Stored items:
####################

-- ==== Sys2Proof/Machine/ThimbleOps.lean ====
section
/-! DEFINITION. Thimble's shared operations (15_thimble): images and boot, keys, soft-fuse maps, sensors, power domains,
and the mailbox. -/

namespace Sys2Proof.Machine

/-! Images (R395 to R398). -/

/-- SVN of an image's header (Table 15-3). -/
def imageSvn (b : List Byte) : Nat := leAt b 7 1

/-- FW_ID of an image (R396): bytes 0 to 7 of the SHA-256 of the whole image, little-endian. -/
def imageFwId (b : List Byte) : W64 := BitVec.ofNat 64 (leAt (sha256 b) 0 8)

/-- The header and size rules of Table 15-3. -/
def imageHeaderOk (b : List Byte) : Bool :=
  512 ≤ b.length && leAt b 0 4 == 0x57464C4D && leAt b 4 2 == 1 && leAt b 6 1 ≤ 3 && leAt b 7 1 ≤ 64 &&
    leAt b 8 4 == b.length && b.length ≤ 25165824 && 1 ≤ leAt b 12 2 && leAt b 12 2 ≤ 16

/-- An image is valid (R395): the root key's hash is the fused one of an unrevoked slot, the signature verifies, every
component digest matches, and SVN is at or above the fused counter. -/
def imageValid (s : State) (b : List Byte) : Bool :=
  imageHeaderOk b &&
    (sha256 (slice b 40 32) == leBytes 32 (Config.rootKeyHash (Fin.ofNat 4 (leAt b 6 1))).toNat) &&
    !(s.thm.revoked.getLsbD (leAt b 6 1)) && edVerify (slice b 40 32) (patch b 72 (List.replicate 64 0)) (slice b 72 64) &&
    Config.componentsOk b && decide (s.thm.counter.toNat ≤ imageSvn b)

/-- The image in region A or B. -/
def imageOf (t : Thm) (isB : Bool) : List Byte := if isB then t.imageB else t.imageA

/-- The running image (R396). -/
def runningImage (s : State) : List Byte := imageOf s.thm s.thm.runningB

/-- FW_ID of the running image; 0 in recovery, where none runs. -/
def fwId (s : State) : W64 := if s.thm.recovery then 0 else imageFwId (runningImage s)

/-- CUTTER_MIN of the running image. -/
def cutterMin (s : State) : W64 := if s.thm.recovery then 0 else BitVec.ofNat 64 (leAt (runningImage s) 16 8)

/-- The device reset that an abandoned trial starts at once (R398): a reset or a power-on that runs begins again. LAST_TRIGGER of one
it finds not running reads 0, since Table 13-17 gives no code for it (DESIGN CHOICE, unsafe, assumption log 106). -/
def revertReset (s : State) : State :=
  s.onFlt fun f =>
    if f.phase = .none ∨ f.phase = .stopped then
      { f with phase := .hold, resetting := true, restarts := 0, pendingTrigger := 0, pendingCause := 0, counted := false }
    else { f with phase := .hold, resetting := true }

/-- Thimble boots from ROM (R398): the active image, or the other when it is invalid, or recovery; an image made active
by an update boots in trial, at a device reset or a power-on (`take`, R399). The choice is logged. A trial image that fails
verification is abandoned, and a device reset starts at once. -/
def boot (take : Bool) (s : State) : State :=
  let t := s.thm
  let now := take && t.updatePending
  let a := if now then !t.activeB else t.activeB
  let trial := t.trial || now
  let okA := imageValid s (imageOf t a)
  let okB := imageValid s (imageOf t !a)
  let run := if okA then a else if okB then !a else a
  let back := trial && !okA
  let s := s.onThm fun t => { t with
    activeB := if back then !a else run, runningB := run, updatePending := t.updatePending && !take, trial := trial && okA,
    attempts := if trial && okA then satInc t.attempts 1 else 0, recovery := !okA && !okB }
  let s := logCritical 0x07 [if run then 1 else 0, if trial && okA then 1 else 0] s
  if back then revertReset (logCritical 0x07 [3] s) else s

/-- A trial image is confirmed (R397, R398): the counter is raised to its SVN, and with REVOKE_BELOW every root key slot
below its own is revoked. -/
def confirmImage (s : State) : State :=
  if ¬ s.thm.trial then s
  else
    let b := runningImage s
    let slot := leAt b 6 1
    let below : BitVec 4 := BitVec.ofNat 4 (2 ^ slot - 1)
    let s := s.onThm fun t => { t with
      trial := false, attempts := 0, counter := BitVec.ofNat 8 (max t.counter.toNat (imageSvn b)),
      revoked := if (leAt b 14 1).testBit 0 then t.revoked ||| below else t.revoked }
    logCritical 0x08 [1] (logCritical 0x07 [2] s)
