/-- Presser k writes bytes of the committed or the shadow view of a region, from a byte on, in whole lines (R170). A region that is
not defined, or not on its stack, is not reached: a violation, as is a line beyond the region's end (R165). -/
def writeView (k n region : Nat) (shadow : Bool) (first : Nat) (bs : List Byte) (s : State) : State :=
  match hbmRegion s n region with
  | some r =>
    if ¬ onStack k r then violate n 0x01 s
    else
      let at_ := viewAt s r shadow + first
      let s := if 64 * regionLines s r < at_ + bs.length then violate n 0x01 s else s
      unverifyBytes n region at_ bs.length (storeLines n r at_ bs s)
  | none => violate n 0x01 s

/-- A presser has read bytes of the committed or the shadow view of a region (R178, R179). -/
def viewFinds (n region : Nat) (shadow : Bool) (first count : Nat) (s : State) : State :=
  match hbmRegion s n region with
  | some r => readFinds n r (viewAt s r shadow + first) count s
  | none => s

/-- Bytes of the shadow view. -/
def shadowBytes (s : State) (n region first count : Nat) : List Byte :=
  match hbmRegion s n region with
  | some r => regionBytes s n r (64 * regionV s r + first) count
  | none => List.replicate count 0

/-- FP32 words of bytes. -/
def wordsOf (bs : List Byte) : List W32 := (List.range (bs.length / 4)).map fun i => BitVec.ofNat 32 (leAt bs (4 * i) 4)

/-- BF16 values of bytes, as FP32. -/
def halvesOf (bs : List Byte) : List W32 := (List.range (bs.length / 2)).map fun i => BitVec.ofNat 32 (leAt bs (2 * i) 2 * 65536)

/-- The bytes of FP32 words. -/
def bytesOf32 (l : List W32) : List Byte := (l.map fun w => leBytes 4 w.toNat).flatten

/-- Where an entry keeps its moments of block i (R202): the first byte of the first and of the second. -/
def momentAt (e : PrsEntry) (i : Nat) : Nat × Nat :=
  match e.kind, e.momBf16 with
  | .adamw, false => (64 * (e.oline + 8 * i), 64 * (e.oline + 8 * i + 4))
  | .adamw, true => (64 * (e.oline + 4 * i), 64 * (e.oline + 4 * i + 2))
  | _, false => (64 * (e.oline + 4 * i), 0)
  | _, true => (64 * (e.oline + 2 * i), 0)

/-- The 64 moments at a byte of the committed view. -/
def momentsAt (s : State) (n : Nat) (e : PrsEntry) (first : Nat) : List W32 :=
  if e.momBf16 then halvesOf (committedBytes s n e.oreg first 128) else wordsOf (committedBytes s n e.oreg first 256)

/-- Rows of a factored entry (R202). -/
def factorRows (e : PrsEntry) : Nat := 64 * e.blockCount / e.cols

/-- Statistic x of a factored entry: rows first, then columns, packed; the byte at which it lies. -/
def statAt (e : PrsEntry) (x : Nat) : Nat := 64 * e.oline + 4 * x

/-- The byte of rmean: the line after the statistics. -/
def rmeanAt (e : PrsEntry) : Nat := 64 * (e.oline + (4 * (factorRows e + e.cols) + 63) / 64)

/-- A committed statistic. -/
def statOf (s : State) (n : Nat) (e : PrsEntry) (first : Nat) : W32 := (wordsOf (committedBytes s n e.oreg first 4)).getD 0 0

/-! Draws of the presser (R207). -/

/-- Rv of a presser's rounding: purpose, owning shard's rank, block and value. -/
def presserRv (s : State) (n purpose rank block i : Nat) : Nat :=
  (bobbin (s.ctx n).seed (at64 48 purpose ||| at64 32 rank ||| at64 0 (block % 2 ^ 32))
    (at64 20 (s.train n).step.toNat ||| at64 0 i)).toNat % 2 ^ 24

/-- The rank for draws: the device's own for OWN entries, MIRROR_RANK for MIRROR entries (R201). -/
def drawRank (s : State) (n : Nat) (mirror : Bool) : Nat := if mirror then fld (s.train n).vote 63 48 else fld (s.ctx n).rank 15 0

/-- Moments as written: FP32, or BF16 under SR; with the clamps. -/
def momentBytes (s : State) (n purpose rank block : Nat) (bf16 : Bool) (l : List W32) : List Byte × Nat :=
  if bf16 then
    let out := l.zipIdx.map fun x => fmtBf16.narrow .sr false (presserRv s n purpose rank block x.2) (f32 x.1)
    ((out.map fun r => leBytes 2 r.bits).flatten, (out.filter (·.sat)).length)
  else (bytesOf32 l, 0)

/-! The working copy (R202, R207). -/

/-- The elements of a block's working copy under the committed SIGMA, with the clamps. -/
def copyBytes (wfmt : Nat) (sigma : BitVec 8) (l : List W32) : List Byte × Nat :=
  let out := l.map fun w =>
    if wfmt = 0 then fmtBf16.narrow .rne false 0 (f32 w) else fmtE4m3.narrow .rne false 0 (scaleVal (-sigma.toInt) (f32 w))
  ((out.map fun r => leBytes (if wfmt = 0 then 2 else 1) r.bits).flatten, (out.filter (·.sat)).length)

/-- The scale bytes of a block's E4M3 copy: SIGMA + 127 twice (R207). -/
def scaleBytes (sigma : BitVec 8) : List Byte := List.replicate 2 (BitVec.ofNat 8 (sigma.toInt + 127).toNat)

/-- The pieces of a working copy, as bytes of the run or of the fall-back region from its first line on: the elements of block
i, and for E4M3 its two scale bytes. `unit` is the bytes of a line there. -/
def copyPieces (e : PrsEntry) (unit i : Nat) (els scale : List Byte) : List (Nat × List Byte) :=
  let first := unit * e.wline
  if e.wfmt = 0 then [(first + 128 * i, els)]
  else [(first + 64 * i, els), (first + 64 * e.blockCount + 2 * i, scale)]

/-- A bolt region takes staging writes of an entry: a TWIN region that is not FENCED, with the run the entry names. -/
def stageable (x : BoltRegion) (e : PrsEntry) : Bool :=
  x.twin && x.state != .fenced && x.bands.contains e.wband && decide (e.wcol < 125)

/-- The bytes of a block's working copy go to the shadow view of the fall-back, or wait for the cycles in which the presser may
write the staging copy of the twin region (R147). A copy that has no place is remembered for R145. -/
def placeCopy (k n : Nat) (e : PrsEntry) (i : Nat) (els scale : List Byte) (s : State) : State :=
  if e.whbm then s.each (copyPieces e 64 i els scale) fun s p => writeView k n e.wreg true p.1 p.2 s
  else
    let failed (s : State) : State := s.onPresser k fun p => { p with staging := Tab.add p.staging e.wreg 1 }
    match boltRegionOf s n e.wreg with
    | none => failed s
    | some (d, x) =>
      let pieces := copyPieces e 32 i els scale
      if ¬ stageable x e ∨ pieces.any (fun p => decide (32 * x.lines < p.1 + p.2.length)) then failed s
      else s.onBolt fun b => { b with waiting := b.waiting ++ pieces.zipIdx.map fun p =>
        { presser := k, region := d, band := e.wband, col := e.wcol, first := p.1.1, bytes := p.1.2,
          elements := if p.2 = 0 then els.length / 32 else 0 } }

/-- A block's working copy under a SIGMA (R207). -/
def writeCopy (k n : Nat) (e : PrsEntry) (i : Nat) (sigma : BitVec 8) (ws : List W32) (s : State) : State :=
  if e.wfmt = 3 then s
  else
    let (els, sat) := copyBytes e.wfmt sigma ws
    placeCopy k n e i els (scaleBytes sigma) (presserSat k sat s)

####################

## TASK OBJECTIVE:
Throughout the data, tally the lines that hold the string "runningImage" and report the tally alone.

## ANSWER TO THE PROBLEM:
4